START Given records

/-- Carrying out a request keeps the laws while its port owes the reply (R168). -/
theorem carryOut_laws (p : Port) (kind : Byte) (b : List Byte) (s : State) :
    s.Keeps (.only (some p)) (.only (some p)) (carryOut p kind b s).1 := by
  unfold carryOut
  split
  · exact .refl _ s
  · exact reqSubmit_laws p b s
  · exact reqSubmitGang_laws p b s
  · exact reqGo_laws p b s
  · exact reqCancel_laws p b s
  · exact reqReadJob_laws p b s
  · exact reqTakeNotices_laws p b s
  · exact reqTakeResults_laws p b s
  · exact reqReadInputs_laws p b s
  · exact reqRenew_laws p b s
  · exact reqStationStatus_laws p b s
  · exact reqSetMode_laws p b s
  · exact reqSetBudget_laws p b s
  · exact reqWriteSegments_laws p b s
  · exact reqWriteProfile_laws p b s
  · exact reqClearProfile_laws p b s
  · exact reqWriteHead_laws p b s
  · exact reqForgetLearned_laws p b s
  · exact reqReadTable_laws p b s
  · exact reqConverterEnable_laws p b s
  · exact reqConverterHold_laws p b s
  · exact reqConverterRelease_laws p b s
  · exact reqConverterClear_laws p b s
  · exact reqSetDischarge_laws p b s
  · exact reqSetLease_laws p b s
  · exact reqSetGuardDwell_laws p b s
  · exact reqAbortStation_laws p b s
  · exact reqLineReset_laws p b s
  · exact reqLineStatus_laws p b s

end Sys2Proof.Machine
end

section
/-! PROOFS. The ports and the events keep the laws, and so does every step (O54 to O60). -/

namespace Sys2Proof.Machine

open State

/-! ## Taking a request -/

theorem renewAt_laws {d : Debt} (p : Port) (s : State) : s.Keeps d d (renewAt p s) := by
  cases p with
  | sp n =>
    unfold renewAt renewLease
    exact modLease_laws n _ s
  | svp => exact .refl d s

/-- A change of the link of one port opens or closes the debt of its reply. -/
theorem modPort_laws {p : Port} {x y : Option Port} {f : PortSt → PortSt} {s : State}
    (ports : s.PortDebt x → (s.modPort p f).PortDebt y) : s.Keeps (.only x) (.only y) (s.modPort p f) where
  output law := ⟨law.stop, law.output, law.drives, law.served, law.engine⟩
  power law := law.congr rfl fun _ => rfl
  uses law := ⟨law.profiles, law.segments⟩
  quota law := ⟨law.counted, law.jobs, law.places⟩
  scan law := ⟨law.heads, law.scan⟩
  ports := ports
  cands := id
  outcome := id
  link := id

/-- The law of the ports where the debt is at one port, port by port. -/
structure PortSt.Linked (owes : Prop) (t : PortSt) : Prop where
  notices : t.notices.length ≤ Config.noticePlaces
  holding : t.holding.length ≤ Config.holdingPlaces
  reply : ¬ owes → (t.reply = none ↔ t.holding = [])
  taken : owes → t.holding ≠ []

theorem portDebt_iff {x : Option Port} {s : State} :
    s.PortDebt x ↔ ∀ p, (s.port p).Linked (x = some p) :=
  ⟨fun h p => ⟨h.notices p, h.holding p, h.reply p, h.taken p⟩,
    fun h => ⟨fun p => (h p).notices, fun p => (h p).holding, fun p => (h p).reply, fun p => (h p).taken⟩⟩

/-- A change at one port leaves the law of the others, and meets its own. -/
theorem modPort_portDebt {p : Port} {x y : Option Port} {f : PortSt → PortSt} {s : State}
    (others : ∀ q, q ≠ p → (x = some q ↔ y = some q))
    (own : (s.port p).Linked (x = some p) → (f (s.port p)).Linked (y = some p)) (law : s.PortDebt x) :
    (s.modPort p f).PortDebt y := by
  rw [portDebt_iff] at law ⊢
  intro q
  rw [port_modPort]
  split
  · next same => subst same; exact own (law p)
  · next ne => rw [← others q (Ne.symm ne)]; exact law q

theorem only_other {p q : Port} (h : q ≠ p) : (none : Option Port) = some q ↔ some p = some q :=
  ⟨nofun, fun e => absurd (Option.some.inj e).symm h⟩

/-- A request that enters an empty holding opens the debt of its reply. -/
theorem holdFirst_laws (p : Port) (r : Request) (s : State) :
    s.Keeps (.only none) (.only (some p)) (s.modPort p fun t => { t with holding := [r] }) :=
  modPort_laws (modPort_portDebt (fun _ h => only_other h) fun law =>
    ⟨law.notices, Nat.le_succ 1, fun h => (h rfl).elim, fun _ => nofun⟩)

/-- The reply to the request at the front closes the debt (R168). -/
theorem reply_laws (p : Port) (r : Reply) (s : State) :
    s.Keeps (.only (some p)) (.only none) (s.modPort p fun t => { t with reply := some r }) :=
  modPort_laws (modPort_portDebt (fun _ h => (only_other h).symm) fun law =>
    ⟨law.notices, law.holding, fun _ => ⟨nofun, fun h => (law.taken rfl h).elim⟩, nofun⟩)

theorem take_laws (p : Port) (r : Request) (s : State) : s.Keeps (.only (some p)) (.only none) (take p r s) := by
  have carried := carryOut_laws p r.kind r.payload s
  unfold take
  dsimp only
  split
  · exact carried.trans ((renewAt_laws p _).trans (reply_laws p _ _))
  · exact carried.trans (reply_laws p _ _)

theorem takeFront_laws {p : Port} {s : State} (h : (s.port p).holding ≠ []) :
    s.Keeps (.only (some p)) (.only none) (takeFront p s) := by
  unfold takeFront
  split
  · next empty => exact (h empty).elim
  · exact take_laws p _ s
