@[simp] theorem advanceDma_line : (advanceDma s).line = s.line := rfl
@[simp] theorem advanceDma_col : (advanceDma s).col = s.col := rfl
@[simp] theorem advanceDma_oam : (advanceDma s).oam = s.oam := rfl
@[simp] theorem advanceDma_vram : (advanceDma s).vram = s.vram := rfl
@[simp] theorem advanceDma_vregs : (advanceDma s).vregs = s.vregs := rfl
@[simp] theorem advanceDma_itVblank : (advanceDma s).itVblank = s.itVblank := rfl
@[simp] theorem advanceDma_itLcd : (advanceDma s).itLcd = s.itLcd := rfl
@[simp] theorem advanceDma_ioShadow : (advanceDma s).ioShadow = s.ioShadow := rfl
@[simp] theorem advanceDma_ie : (advanceDma s).ie = s.ie := rfl
@[simp] theorem advanceDma_dmaSrc : (advanceDma s).dmaSrc = s.dmaSrc + 1 := rfl
@[simp] theorem advanceDma_dmaIdx : (advanceDma s).dmaIdx = s.dmaIdx + 1 := rfl
@[simp] theorem advanceDma_wram : (advanceDma s).wram = s.wram := rfl
@[simp] theorem advanceDma_zram : (advanceDma s).zram = s.zram := rfl
@[simp] theorem advanceDma_fault : (advanceDma s).fault = s.fault := rfl
@[simp] theorem advanceDma_cart : (advanceDma s).cart = s.cart := rfl
@[simp] theorem advanceDma_timer : (advanceDma s).timer = s.timer := rfl
@[simp] theorem advanceDma_pad : (advanceDma s).pad = s.pad := rfl
@[simp] theorem advanceDma_flips : (advanceDma s).flips = s.flips := rfl
@[simp] theorem advanceDma_pending : (advanceDma s).pending = s.pending := rfl
@[simp] theorem advanceDma_response : (advanceDma s).response = s.response := rfl
@[simp] theorem advanceDma_draws : (advanceDma s).draws = s.draws := rfl

@[simp] theorem setOamByte_line (i : Nat) (b : Byte) : (setOamByte i b s).line = s.line := by unfold setOamByte; split <;> rfl
@[simp] theorem setOamByte_col (i : Nat) (b : Byte) : (setOamByte i b s).col = s.col := by unfold setOamByte; split <;> rfl
@[simp] theorem setOamByte_vram (i : Nat) (b : Byte) : (setOamByte i b s).vram = s.vram := by unfold setOamByte; split <;> rfl
@[simp] theorem setOamByte_vregs (i : Nat) (b : Byte) : (setOamByte i b s).vregs = s.vregs := by unfold setOamByte; split <;> rfl
@[simp] theorem setOamByte_itVblank (i : Nat) (b : Byte) : (setOamByte i b s).itVblank = s.itVblank := by unfold setOamByte; split <;> rfl
@[simp] theorem setOamByte_itLcd (i : Nat) (b : Byte) : (setOamByte i b s).itLcd = s.itLcd := by unfold setOamByte; split <;> rfl
@[simp] theorem setOamByte_ioShadow (i : Nat) (b : Byte) : (setOamByte i b s).ioShadow = s.ioShadow := by unfold setOamByte; split <;> rfl
@[simp] theorem setOamByte_ie (i : Nat) (b : Byte) : (setOamByte i b s).ie = s.ie := by unfold setOamByte; split <;> rfl
@[simp] theorem setOamByte_dmaSrc (i : Nat) (b : Byte) : (setOamByte i b s).dmaSrc = s.dmaSrc := by unfold setOamByte; split <;> rfl
@[simp] theorem setOamByte_dmaIdx (i : Nat) (b : Byte) : (setOamByte i b s).dmaIdx = s.dmaIdx := by unfold setOamByte; split <;> rfl
@[simp] theorem setOamByte_wram (i : Nat) (b : Byte) : (setOamByte i b s).wram = s.wram := by unfold setOamByte; split <;> rfl
@[simp] theorem setOamByte_zram (i : Nat) (b : Byte) : (setOamByte i b s).zram = s.zram := by unfold setOamByte; split <;> rfl
@[simp] theorem setOamByte_fault (i : Nat) (b : Byte) : (setOamByte i b s).fault = s.fault := by unfold setOamByte; split <;> rfl
@[simp] theorem setOamByte_cart (i : Nat) (b : Byte) : (setOamByte i b s).cart = s.cart := by unfold setOamByte; split <;> rfl
@[simp] theorem setOamByte_timer (i : Nat) (b : Byte) : (setOamByte i b s).timer = s.timer := by unfold setOamByte; split <;> rfl
@[simp] theorem setOamByte_pad (i : Nat) (b : Byte) : (setOamByte i b s).pad = s.pad := by unfold setOamByte; split <;> rfl
@[simp] theorem setOamByte_flips (i : Nat) (b : Byte) : (setOamByte i b s).flips = s.flips := by unfold setOamByte; split <;> rfl
@[simp] theorem setOamByte_pending (i : Nat) (b : Byte) : (setOamByte i b s).pending = s.pending := by unfold setOamByte; split <;> rfl
@[simp] theorem setOamByte_response (i : Nat) (b : Byte) : (setOamByte i b s).response = s.response := by unfold setOamByte; split <;> rfl
@[simp] theorem setOamByte_draws (i : Nat) (b : Byte) : (setOamByte i b s).draws = s.draws := by unfold setOamByte; split <;> rfl

@[simp] theorem vregSet_line (r : VReg) (v : Byte) : (vregSet r v s).line = s.line := by cases r <;> rfl
@[simp] theorem vregSet_col (r : VReg) (v : Byte) : (vregSet r v s).col = s.col := by cases r <;> rfl
@[simp] theorem vregSet_oam (r : VReg) (v : Byte) : (vregSet r v s).oam = s.oam := by cases r <;> rfl
@[simp] theorem vregSet_vram (r : VReg) (v : Byte) : (vregSet r v s).vram = s.vram := by cases r <;> rfl
@[simp] theorem vregSet_itVblank (r : VReg) (v : Byte) : (vregSet r v s).itVblank = s.itVblank := by cases r <;> rfl
@[simp] theorem vregSet_itLcd (r : VReg) (v : Byte) : (vregSet r v s).itLcd = s.itLcd := by cases r <;> rfl
@[simp] theorem vregSet_ioShadow (r : VReg) (v : Byte) : (vregSet r v s).ioShadow = s.ioShadow := by cases r <;> rfl
@[simp] theorem vregSet_ie (r : VReg) (v : Byte) : (vregSet r v s).ie = s.ie := by cases r <;> rfl
@[simp] theorem vregSet_dmaSrc (r : VReg) (v : Byte) : (vregSet r v s).dmaSrc = s.dmaSrc := by cases r <;> rfl
@[simp] theorem vregSet_dmaIdx (r : VReg) (v : Byte) : (vregSet r v s).dmaIdx = s.dmaIdx := by cases r <;> rfl
@[simp] theorem vregSet_wram (r : VReg) (v : Byte) : (vregSet r v s).wram = s.wram := by cases r <;> rfl
@[simp] theorem vregSet_zram (r : VReg) (v : Byte) : (vregSet r v s).zram = s.zram := by cases r <;> rfl
@[simp] theorem vregSet_fault (r : VReg) (v : Byte) : (vregSet r v s).fault = s.fault := by cases r <;> rfl
@[simp] theorem vregSet_cart (r : VReg) (v : Byte) : (vregSet r v s).cart = s.cart := by cases r <;> rfl
@[simp] theorem vregSet_timer (r : VReg) (v : Byte) : (vregSet r v s).timer = s.timer := by cases r <;> rfl
@[simp] theorem vregSet_pad (r : VReg) (v : Byte) : (vregSet r v s).pad = s.pad := by cases r <;> rfl
@[simp] theorem vregSet_flips (r : VReg) (v : Byte) : (vregSet r v s).flips = s.flips := by cases r <;> rfl
@[simp] theorem vregSet_pending (r : VReg) (v : Byte) : (vregSet r v s).pending = s.pending := by cases r <;> rfl
@[simp] theorem vregSet_response (r : VReg) (v : Byte) : (vregSet r v s).response = s.response := by cases r <;> rfl
@[simp] theorem vregSet_draws (r : VReg) (v : Byte) : (vregSet r v s).draws = s.draws := by cases r <;> rfl

@[simp] theorem ackLatch_line (src : Source) : (ackLatch src s).line = s.line := by cases src <;> rfl
@[simp] theorem ackLatch_col (src : Source) : (ackLatch src s).col = s.col := by cases src <;> rfl
@[simp] theorem ackLatch_oam (src : Source) : (ackLatch src s).oam = s.oam := by cases src <;> rfl
@[simp] theorem ackLatch_vram (src : Source) : (ackLatch src s).vram = s.vram := by cases src <;> rfl
@[simp] theorem ackLatch_vregs (src : Source) : (ackLatch src s).vregs = s.vregs := by cases src <;> rfl
@[simp] theorem ackLatch_ioShadow (src : Source) : (ackLatch src s).ioShadow = s.ioShadow := by cases src <;> rfl
@[simp] theorem ackLatch_ie (src : Source) : (ackLatch src s).ie = s.ie := by cases src <;> rfl
@[simp] theorem ackLatch_dmaSrc (src : Source) : (ackLatch src s).dmaSrc = s.dmaSrc := by cases src <;> rfl
@[simp] theorem ackLatch_dmaIdx (src : Source) : (ackLatch src s).dmaIdx = s.dmaIdx := by cases src <;> rfl
@[simp] theorem ackLatch_wram (src : Source) : (ackLatch src s).wram = s.wram := by cases src <;> rfl
@[simp] theorem ackLatch_zram (src : Source) : (ackLatch src s).zram = s.zram := by cases src <;> rfl
@[simp] theorem ackLatch_fault (src : Source) : (ackLatch src s).fault = s.fault := by cases src <;> rfl
@[simp] theorem ackLatch_cart (src : Source) : (ackLatch src s).cart = s.cart := by cases src <;> rfl
@[simp] theorem ackLatch_pad (src : Source) : (ackLatch src s).pad = s.pad := by cases src <;> rfl
@[simp] theorem ackLatch_flips (src : Source) : (ackLatch src s).flips = s.flips := by cases src <;> rfl
@[simp] theorem ackLatch_pending (src : Source) : (ackLatch src s).pending = s.pending := by cases src <;> rfl
@[simp] theorem ackLatch_response (src : Source) : (ackLatch src s).response = s.response := by cases src <;> rfl
@[simp] theorem ackLatch_draws (src : Source) : (ackLatch src s).draws = s.draws := by cases src <;> rfl

@[simp] theorem forceLatch_line (src : Source) (b : Bool) : (forceLatch src b s).line = s.line := by cases src <;> rfl
@[simp] theorem forceLatch_col (src : Source) (b : Bool) : (forceLatch src b s).col = s.col := by cases src <;> rfl
@[simp] theorem forceLatch_oam (src : Source) (b : Bool) : (forceLatch src b s).oam = s.oam := by cases src <;> rfl
@[simp] theorem forceLatch_vram (src : Source) (b : Bool) : (forceLatch src b s).vram = s.vram := by cases src <;> rfl
@[simp] theorem forceLatch_vregs (src : Source) (b : Bool) : (forceLatch src b s).vregs = s.vregs := by cases src <;> rfl
@[simp] theorem forceLatch_ioShadow (src : Source) (b : Bool) : (forceLatch src b s).ioShadow = s.ioShadow := by cases src <;> rfl
@[simp] theorem forceLatch_ie (src : Source) (b : Bool) : (forceLatch src b s).ie = s.ie := by cases src <;> rfl
@[simp] theorem forceLatch_dmaSrc (src : Source) (b : Bool) : (forceLatch src b s).dmaSrc = s.dmaSrc := by cases src <;> rfl
@[simp] theorem forceLatch_dmaIdx (src : Source) (b : Bool) : (forceLatch src b s).dmaIdx = s.dmaIdx := by cases src <;> rfl
@[simp] theorem forceLatch_wram (src : Source) (b : Bool) : (forceLatch src b s).wram = s.wram := by cases src <;> rfl
@[simp] theorem forceLatch_zram (src : Source) (b : Bool) : (forceLatch src b s).zram = s.zram := by cases src <;> rfl
@[simp] theorem forceLatch_fault (src : Source) (b : Bool) : (forceLatch src b s).fault = s.fault := by cases src <;> rfl
@[simp] theorem forceLatch_cart (src : Source) (b : Bool) : (forceLatch src b s).cart = s.cart := by cases src <;> rfl
@[simp] theorem forceLatch_pad (src : Source) (b : Bool) : (forceLatch src b s).pad = s.pad := by cases src <;> rfl
@[simp] theorem forceLatch_flips (src : Source) (b : Bool) : (forceLatch src b s).flips = s.flips := by cases src <;> rfl
@[simp] theorem forceLatch_pending (src : Source) (b : Bool) : (forceLatch src b s).pending = s.pending := by cases src <;> rfl
@[simp] theorem forceLatch_response (src : Source) (b : Bool) : (forceLatch src b s).response = s.response := by cases src <;> rfl
@[simp] theorem forceLatch_draws (src : Source) (b : Bool) : (forceLatch src b s).draws = s.draws := by cases src <;> rfl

END Given records

• [Task directions] Copy every line of the listing containing the string "Linked".

• [Exercise solution]
structure PortSt.Linked (owes : Prop) (t : PortSt) : Prop where
    s.PortDebt x ↔ ∀ p, (s.port p).Linked (x = some p) :=
    (own : (s.port p).Linked (x = some p) → (f (s.port p)).Linked (y = some p)) (law : s.PortDebt x) :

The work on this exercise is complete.